→ EXERCISE INPUTS
-- ==== Sys2Proof/Machine/Period.lean ====
section
/-! DEFINITION. The two boundaries that the timebase brings: the control period and the allocation round (R39, R41 to R43, R49 to
R51, R55, R88, R113, R117, R143, R159, R161, R442, R653). -/

namespace Sys2Proof.Machine

/-! ### Time -/

/-- Device time on TB0 and fabric time, in ns, and corrected TB9 cycles pass; the ages that follow them. -/
def Dev.passTime (d : Dev) (ns fabric ticks : Nat) : Dev :=
  let d := { d with now := d.now + ns }.set64 Reg.TB_TIME_LO_TIME Reg.TB_TIME_HI_TIME (d.time + fabric)
  let t := d.get Reg.TB_RTC_FRAC_TICKS + ticks
  let d := (d.set Reg.TB_RTC_FRAC_TICKS t).set Reg.TB_RTC_SEC_SEC (d.rtc + t / 32768)
  let d := match d.dup.leaseAt with
    | some t => d.setSat Reg.DUP_LEASE_AGE ((d.now - t) / 1000)
    | none => d
  (d.agePurse).tickCounters ns

/-! ### Strings and outlets at a boundary -/

/-- The sync mark of each string's frame opens the period: what it sent is what its up frame must echo (R215). -/
def Dev.openStrings (d : Dev) : Dev :=
  forAll 64 d fun d s =>
    d.modStr s fun x => { x with
      opened := x.inflight, inflight := 0, fresh := false, heard := false, expect := if d.present s then x.seq else 0 }

/-- The outlets' transitions take effect (R278), with a checkpoint of each session whose state changes (R35, R477); frames that wait
contend for their PLC links (R327). -/
def Dev.settleOutlets (d : Dev) : Dev :=
  forAll 16 d fun d n =>
    let was := d.sess n
    let d := (d.settleOutlet n).macAccess n
    if d.sess n ≠ was then d.checkpoint n else d

/-- Strings that became faulted or latched leave their arcs (R143); the state of a thermally latched one reads so (R373). -/
def Dev.dropStrings (d : Dev) : Dev :=
  (forAll 64 d fun d s =>
    let d := if d.strFrozen s ∧ 1 ≤ d.inkState s ∧ d.inkState s ≤ 3 then
        (d.set (Reg.INK_STRING_STATE s) 7).modStr s fun x => { x with staged := none }
      else d
    if 4 ≤ d.inkState s ∧ d.inkState s ≠ 6 then d.setWeight s 0 else d).countHealthy

/-- Weights and phases at a boundary: an aborted shed (R159, R162), an inked one (R158), a rejoin (R161), strings removed (R143), a
ramp (R653), an open shed window (R158). -/
def Dev.settleWeights (d : Dev) : Dev :=
  forAll 16 d fun d n =>
    let d := if d.shedAbort.testBit n then { d with shedAbort := withBit d.shedAbort n false }.abortShed n else d
    let d := d.inkShed n
    let d := if d.rejoin.testBit n then { d with rejoin := withBit d.rejoin n false }.rejoinShed n else d
    let d := if d.arcDirty.testBit n then { d with arcDirty := withBit d.arcDirty n false }.reshareArc n else d
    (d.rampStep n).shedStep n

/-- Idle and Serve (R55). -/
def Dev.settleServe (d : Dev) : Dev :=
  if d.mode = .idle ∨ d.mode = .serve then d.enterMode d.servingMode else d

/-- Triggers that coincide at a boundary, below Safe hold: Island, then Standby for a module that hands its key over, or that a
higher mode kept from Standby until now, then Idle or Serve (R55, R57, R66). -/
def Dev.settleModes (d : Dev) : Dev :=
  let d := (d.settleIsland).handOver
  if d.lodger ∧ (d.mode = .idle ∨ d.mode = .serve) then (d.toFirst .standby).settleCan else d.settleServe

/-- A keyholder that has stopped renewing stops driving its `DN` pairs (R481). -/
def Dev.dropDn (d : Dev) : Dev :=
  if d.keyholder ∧ d.dup.lostAt.isSome then d.modDup fun x => { x with dnOff := true } else d

/-- The period check of R39 waits until the main logic drives the cell link again (R39, R661). -/
def Dev.endExempt (d : Dev) : Dev :=
  if d.drives ∧ (d.mode.drivesLink ∨ d.mode.blockOnly) then d.modSaf fun x => { x with exempt := false } else d

/-- The safety island at a boundary: its cross-check, an accepted acknowledge, Safe hold, and the triggers of the next period
(R39, R57, R58, R88, R442, R450). -/
def Dev.settleIslandPeriod (d : Dev) (mismatch : Nat) : Dev :=
  let d := (((d.crossCheck mismatch).ackBoundary).enterSafeHold).modSaf fun x => { x with trig := 0 }
  forAll 16 d fun d n => (d.endHold n).showLock n

/-- The sync mark of TB2 opens a control period (R51). `opened`: the main logic advanced the period number; `ns`, `fabric`: time
passed on TB0 and as fabric time, slewed by at most R510; `ticks`: corrected TB9 cycles; `mismatch`: outlets whose
safety-function state differs from the island's. Where the period number does not advance, the island's check fails (R39) and the
island acts alone (R58). -/
def periodBoundary (opened : Bool) (ns fabric ticks mismatch : Nat) (d : Dev) : Dev :=
  let d := d.passTime ns fabric ticks
  if !opened then (if d.saf.exempt then d else d.demand 5).settleIslandPeriod mismatch
  else if d.mode = .lastGasp then d
  else
    let d := ((d.tbRun 1).tbRun 2).set64 Reg.TB_PERIOD_LO_PERIOD_NUM Reg.TB_PERIOD_HI_PERIOD_NUM (d.period + 1)
    let d := (((d.openStrings).hostActs).dropDn).settleOutlets
    let d := ((d.dropStrings.settleWeights).applyDuties).thermalSps
    let d := ((d.settleIslandPeriod mismatch).endExempt).settleModes
    let d := d.settleEligible
    let d := if d.keyholder then d.emit (.twin 1 [34, d.period, d.get Reg.AUX_GPIOIN_LEVEL]) else d
    if d.get Reg.TB_TB2CFG_SYNCOUT_EN = 1 then d.emit .syncOut else d

/-! ### The round -/

/-- An outlet's pencil triggers as they are forwarded: of each kind an entry that clears it, then outlet, kind, start, amount and
base of each trigger (R147, R477). -/
def Dev.triggerBody (d : Dev) (n : Nat) : List Nat :=
  let x := d.out n
  let say := fun (kind : Nat) (ts : List Trigger) =>
    [n, kind + 4, 0, 0, 0] ++ ts.flatMap fun t => [n, kind, t.at_, t.amount, ofSigned 64 t.base]
  say 1 x.plugin.toList ++ say 2 x.schedule ++ say 3 x.depart.toList

/-- What a keyholder forwards with a round: its number, the station share in W, whether it is in Island, fabric time, and the pencil
triggers (R477). -/
def Dev.forwardRound (d : Dev) : Dev :=
  if d.keyholder then
    d.emit (.twin 1 ([32, d.period, d.round, d.purse.share, flag (decide (d.mode = .island)), d.time] ++
      (List.range 16).flatMap d.triggerBody))
  else d

/-- A round boundary (R113): commits due take effect first (R117), then the fabric's conditions, then the snapshot and the round's
result; requested tests and persists start. -/
def roundBoundary (d : Dev) : Dev :=
  let d := { d with round := d.time / max 1 d.roundNs }.applyDue
  let d := d.fabricRound
  let d := if d.mode.innkeeps then d.runRound else d.set Reg.INK_STATUS_RUN 0
  ((((d.startPluck).startBow).startPersist).rejoinRound).forwardRound

end Sys2Proof.Machine
end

→ WORK ORDER
Look for the line that contains "triggers (R477). -/" in the entries above. Set it down, along with all later lines, exactly as written.

→ FINISHED EXERCISE
triggers (R477). -/
def Dev.forwardRound (d : Dev) : Dev :=
  if d.keyholder then
    d.emit (.twin 1 ([32, d.period, d.round, d.purse.share, flag (decide (d.mode = .island)), d.time] ++
      (List.range 16).flatMap d.triggerBody))
  else d

/-- A round boundary (R113): commits due take effect first (R117), then the fabric's conditions, then the snapshot and the round's
result; requested tests and persists start. -/
def roundBoundary (d : Dev) : Dev :=
  let d := { d with round := d.time / max 1 d.roundNs }.applyDue
  let d := d.fabricRound
  let d := if d.mode.innkeeps then d.runRound else d.set Reg.INK_STATUS_RUN 0
  ((((d.startPluck).startBow).startPersist).rejoinRound).forwardRound

end Sys2Proof.Machine
end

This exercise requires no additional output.